Laubach & Halpern Standards Track [Page 19] RFC 2225 IP and ARP over ATM April 1998

   ar$tstl -  Type and length of target ATM subaddress.  See
              Section 8.7.4 for TL encoding details.
   ar$tpln -  length in octets of the target protocol address. Value
              range is 0 or 4 (decimal).  For IPv4 ar$tpln is 4.
   ar$sha  -  source ATM number (E.164 or ATM Forum NSAPA)
   ar$ssa  -  source ATM subaddress (ATM Forum NSAPA)
   ar$spa  -  source protocol address
   ar$tha  -  target ATM number (E.164 or ATM Forum NSAPA)
   ar$tsa  -  target ATM subaddress (ATM Forum NSAPA)
   ar$tpa  -  target protocol address

8.7.2 Receiving Unknown ATMARP packets

 If an ATMARP client receives an ATMARP message with an operation code
 (ar$op) for which it is not coded to support, it MUST gracefully
 discard the message and continue normal operation.  An ATMARP client
 is NOT REQUIRED to return any message to the sender of the
 unsupported message.

8.7.3 TL, ATM Number, and ATM Subaddress Encoding

 The encoding of the 8-bit TL (type and length) fields in ATMARP and
 In_ATMARP packets is as follows:
   MSB   8     7     6     5     4     3     2     1   LSB
      +-----+-----+-----+-----+-----+-----+-----+-----+
      |  0  | 1/0 |   Octet length of address         |
      +-----+-----+-----+-----+-----+-----+-----+-----+
 Where:
   bit.8   (reserved) = 0  (for future use)
   bit.7   (type)     = 0  ATM Forum NSAPA format
                      = 1  E.164 format
   bit.6-1 (length)   = 6 bit unsigned octet length of address
                        (MSB = bit.6, LSB = bit.1)  Value
                        range is from 0 to 20 (decimal).

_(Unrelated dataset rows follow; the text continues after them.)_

-- ==== Sys2Proof/Machine/Engine.lean ====
section
/-!
DEFINITION. The DMA engine (spec/41_engine.md): arming and starting, triggers, arbitration, the two steps of a unit,
completion, repeat, and the unit in flight of a cancelled channel.
-/
namespace Sys2Proof.Machine

/-! ### Completion and repeat -/

/-- The IncrementReload part of `reload` (R136): the destination is taken again from DAD. A misaligned one is recorded,
and the reload goes on (DEDUCED from the order of R136, log 12). -/
def reloadDst (n : ChanId) (s : State) : State :=
  let c := s.chan n
  if cntDstMode c.cnt = .incrementReload then
    let dst := c.dad &&& s.params.addrMask
    let s' := s.setChan n { c with curDst := dst }
    if misaligned dst c.width then s'.raise (.misalignedTransfer n c.curSrc dst) else s'
  else s

/-- The channel stops running and waits for the next trigger. -/
def ChannelState.pause (c : ChannelState) : ChannelState := { c with running := false, budget := 0 }

/-- `reload(n)` (R136). -/
def reload (n : ChanId) (s : State) : State :=
  match countOf s.params (s.chan n).cnt with
  | none => s.raise (.zeroLengthIssue n)
  | some count =>
    (reloadDst n (s.modChan n fun c => { c with remaining := count })).modChan n ChannelState.pause

/-- A completion reloads: REPEAT = 1 and a trigger other than Immediate (R135, R137). -/
def repeats (v : Word) : Bool := cntRepeat v && decide (cntTiming v ≠ .immediate)

/-- `complete(n)` (R135). -/
def complete (n : ChanId) (s : State) : State :=
  let v := (s.chan n).cnt
  let s1 := if cntIrq v then s.pulseIrq n else s
  if repeats v then reload n s1 else s1.modChan n ChannelState.halt

/-! ### Arming and starting -/

/-- The budget `start(n, k)` gives (R127). -/
def budgetFor (k : Units) (remaining : Nat) : Nat :=
  match k with
  | .all => remaining
  | .atMost k => min remaining k

/-- `start(n, k)` (R127). -/
def start (n : ChanId) (k : Units) (s : State) : State :=
  if (s.chan n).remaining = 0 then complete n s
  else s.modChan n fun c => { c with running := true, budget := budgetFor k c.remaining }

/-- The checks of `arm` before the addresses are latched, in the order of R126: the count of the block, or the first
fault that applies. -/
def armCheck (p : Params) (n : ChanId) (c : ChannelState) : Except FaultInfo Nat :=
  if cntSrcMode c.cnt = none then .error (.reservedSourceMode n)
  else if c.sadW = false then .error (.unwrittenRegister n .sad)
  else if c.dadW = false then .error (.unwrittenRegister n .dad)
  else if cntRepeat c.cnt = true ∧ c.timing = .immediate ∧ p.repeatImmediate = .fault then
    .error (.repeatImmediate n)
  else match countOf p c.cnt with
    | none => .error (.zeroLengthIssue n)
    | some count => .ok count

/-- The first effects of `arm`, which a fault keeps (R126). -/
def ChannelState.beginArm (c : ChannelState) (p : Params) : ChannelState :=
  { c with enabled := true, settle := p.settleCycles, armOk := false }

/-- The latch of SAD and DAD (R126). -/
def ChannelState.latch (c : ChannelState) (p : Params) : ChannelState :=
  { c with curSrc := c.sad &&& p.addrMask, curDst := c.dad &&& p.addrMask }

/-- The channel is armed for `count` units (R126). -/
def ChannelState.armFor (c : ChannelState) (count : Nat) : ChannelState :=
  { c with remaining := count, running := false, budget := 0, armOk := true }

/-- `arm(n)` (R126): CNT[n] holds the written word. -/
def arm (n : ChanId) (s : State) : State :=
  let s1 := s.modChan n fun c => c.beginArm s.params
  match armCheck s1.params n (s1.chan n) with
  | .error f => s1.raise f
  | .ok count =>
    let s2 := s1.modChan n fun c => c.latch s1.params
    let c := s2.chan n
    if misaligned c.curSrc c.width || misaligned c.curDst c.width then
      s2.raise (.misalignedTransfer n c.curSrc c.curDst)
    else
      let s3 := s2.modChan n fun c => c.armFor count
      if c.timing = .immediate then start n (.atMost count) s3 else s3

/-! ### Triggers -/

/-- A channel that a trigger starts: Armed, armed without fault, waiting on it and not running (R128). -/
def ChannelState.waitsOn (c : ChannelState) (t : Trigger) : Bool :=
  c.enabled && c.armOk && decide (c.timing = .on t) && !c.running

/-- One turn of the loop of `deliver_trigger(t)` (R128). -/
def triggerChannel (t : Trigger) (s : State) (n : ChanId) : State :=
  if (s.chan n).waitsOn t then start n (s.params.unitsPerTrigger.get t) s else s

/-- `deliver_trigger(t)` (R128): for n in 0..3. -/
def deliverTrigger (t : Trigger) (s : State) : State := allChannels.foldl (triggerChannel t) s

/-! ### Cancellation of the unit in flight -/

/-- `abort_pending_unit(n)` (R141): a drawn bit says whether the pending write is performed. A write to a block
register raises; one that `MEM_ADMIT` rejects cannot be performed and is dropped (DEDUCED, log 14). -/
def abortPendingUnit (n : ChanId) (s : State) : State :=
  if s.unitCh = some n then
    let s1 := { s.drawn with unitCh := none }
    let c := s.chan n
    if s.drawBit && s.admitted c.curDst c.width then
      match s1.masterWrite c.curDst c.width s.unitData with
      | .ok s2 => s2
      | .error f => s1.raise f
    else s1
  else s

/-! ### Arbitration and the steps of a unit -/

/-- `sel`: the running channel with the lowest number (R131). -/
def State.selected (s : State) : Option ChanId := allChannels.find? fun n => (s.chan n).running

/-- `UNIT_READ` of channel n (R133); a read that raises has no other effect (R15). -/
def unitRead (n : ChanId) (s : State) : State :=
  let c := s.chan n
  match s.masterRead c.curSrc c.width with
  | .error f => s.raise f
  | .ok v => { s.log (.masterRead c.curSrc c.width v) with unitCh := some n, unitData := v }

/-- The address, count and budget updates of `UNIT_WRITE` (R134). -/
def ChannelState.advance (c : ChannelState) (p : Params) (m : SrcMode) : ChannelState :=
  { c with
    curSrc := stepSrc p m c.width c.curSrc
    curDst := stepDst p (cntDstMode c.cnt) c.width c.curDst
    remaining := c.remaining - 1
    budget := c.budget - 1 }

/-- The end of `UNIT_WRITE`: completion, or waiting for the next trigger (R130, R134). -/
def afterUnit (n : ChanId) (s : State) : State :=
  if (s.chan n).remaining = 0 then complete n s
  else if (s.chan n).budget = 0 then s.modChan n fun c => { c with running := false }
  else s

/-- `UNIT_WRITE` of channel n in source mode m (R134); a write that raises has no other effect (R15). -/
def unitWrite (n : ChanId) (m : SrcMode) (s : State) : State :=
  let c := s.chan n
  match s.masterWrite c.curDst c.width s.unitData with
  | .error f => s.raise f
  | .ok s1 => afterUnit n { s1.modChan n fun c => c.advance s.params m with unitCh := none }

/-- One turn of the engine (R131-R134, R140). It has no step when no channel is running and no unit is pending, or when
its next access is not admitted; nor for a pending unit whose source mode is the reserved code, which no arming lets run
(log 13). -/
def engineStep (s : State) : State :=
  match s.unitCh with
  | some n =>
    match cntSrcMode (s.chan n).cnt with
    | some m => if s.admitted (s.chan n).curDst (s.chan n).width then unitWrite n m s else s
    | none => s
  | none =>
    match s.selected with
    | some n => if s.admitted (s.chan n).curSrc (s.chan n).width then unitRead n s else s
    | none => s

/-- Has the engine a step (R140)? -/
def State.engineEnabled (s : State) : Bool :=
  match s.unitCh with
  | some n => (cntSrcMode (s.chan n).cnt).isSome && s.admitted (s.chan n).curDst (s.chan n).width
  | none =>
    match s.selected with
    | some n => s.admitted (s.chan n).curSrc (s.chan n).width
    | none => false

end Sys2Proof.Machine
end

Laubach & Halpern Standards Track [Page 20] RFC 2225 IP and ARP over ATM April 1998

 ATM addresses, as defined by the ATM Forum UNI 3.1 signaling
 specification [9], include a "Calling Party Number Information
 Element" and a "Calling Party Subaddress Information Element".  These
 Information Elements (IEs) SHOULD map to ATMARP/InATMARP source ATM
 number and source ATM subaddress respectively.  Furthermore, ATM
 Forum defines a "Called Party Number Information Element" and a
 "Called Party Subaddress Information Element".  These IEs map to
 ATMARP/InATMARP target ATM number and target ATM subaddress,
 respectively.
 The ATM Forum defines three structures for the combined use of number
 and subaddress [9]:
                      ATM Number      ATM Subaddress
                    --------------    --------------
      Structure 1   ATM Forum NSAPA        null
      Structure 2       E.164              null
      Structure 3       E.164         ATM Forum NSAPA
 ATMARP and InATMARP requests and replies for ATM address structures 1
 and 2 MUST indicate a null or unknown ATM subaddress by setting the
 appropriate subaddress length to zero; i.e., ar$sstl.length = 0 or
 ar$tstl.length = 0, the corresponding type field (ar$sstl.type or
 ar$tstl.type) MUST be ignored and the physical space for the ATM
 subaddress buffer MUST not be allocated in the ATMARP packet.  For
 example, if ar$sstl.length=0, the storage for the source ATM
 subaddress is not allocated and the first byte of the source protocol
 address ar$spa follows immediately after the last byte of the source
 hardware address ar$sha in the packet.
 Null or unknown ATM addresses MUST be indicated by setting the
 appropriate address length to zero; i.e., ar$shtl.length and
 ar$thtl.length is zero and the corresponding type field (ar$sstl.type
 or ar$tstl.type) MUST be ignored and the physical space for the ATM
 address or ATM subaddress buffer MUST not be allocated in the ATMARP
 packet.

8.7.4 ATMARP_NAK Packet Format

 The ATMARP_NAK packet format is the same as the received
 ATMARP_Request packet format with the operation code set to ARP_NAK,
 i.e., the ATMARP_Request packet data is exactly copied (e.g., using
 bcopy) for transmission with the ATMARP_Request operation code
 changed to ARP_NAK value.

8.7.5 Variable Length Requirements for ATMARP Packets

 ATMARP and InATMARP packets are variable in length.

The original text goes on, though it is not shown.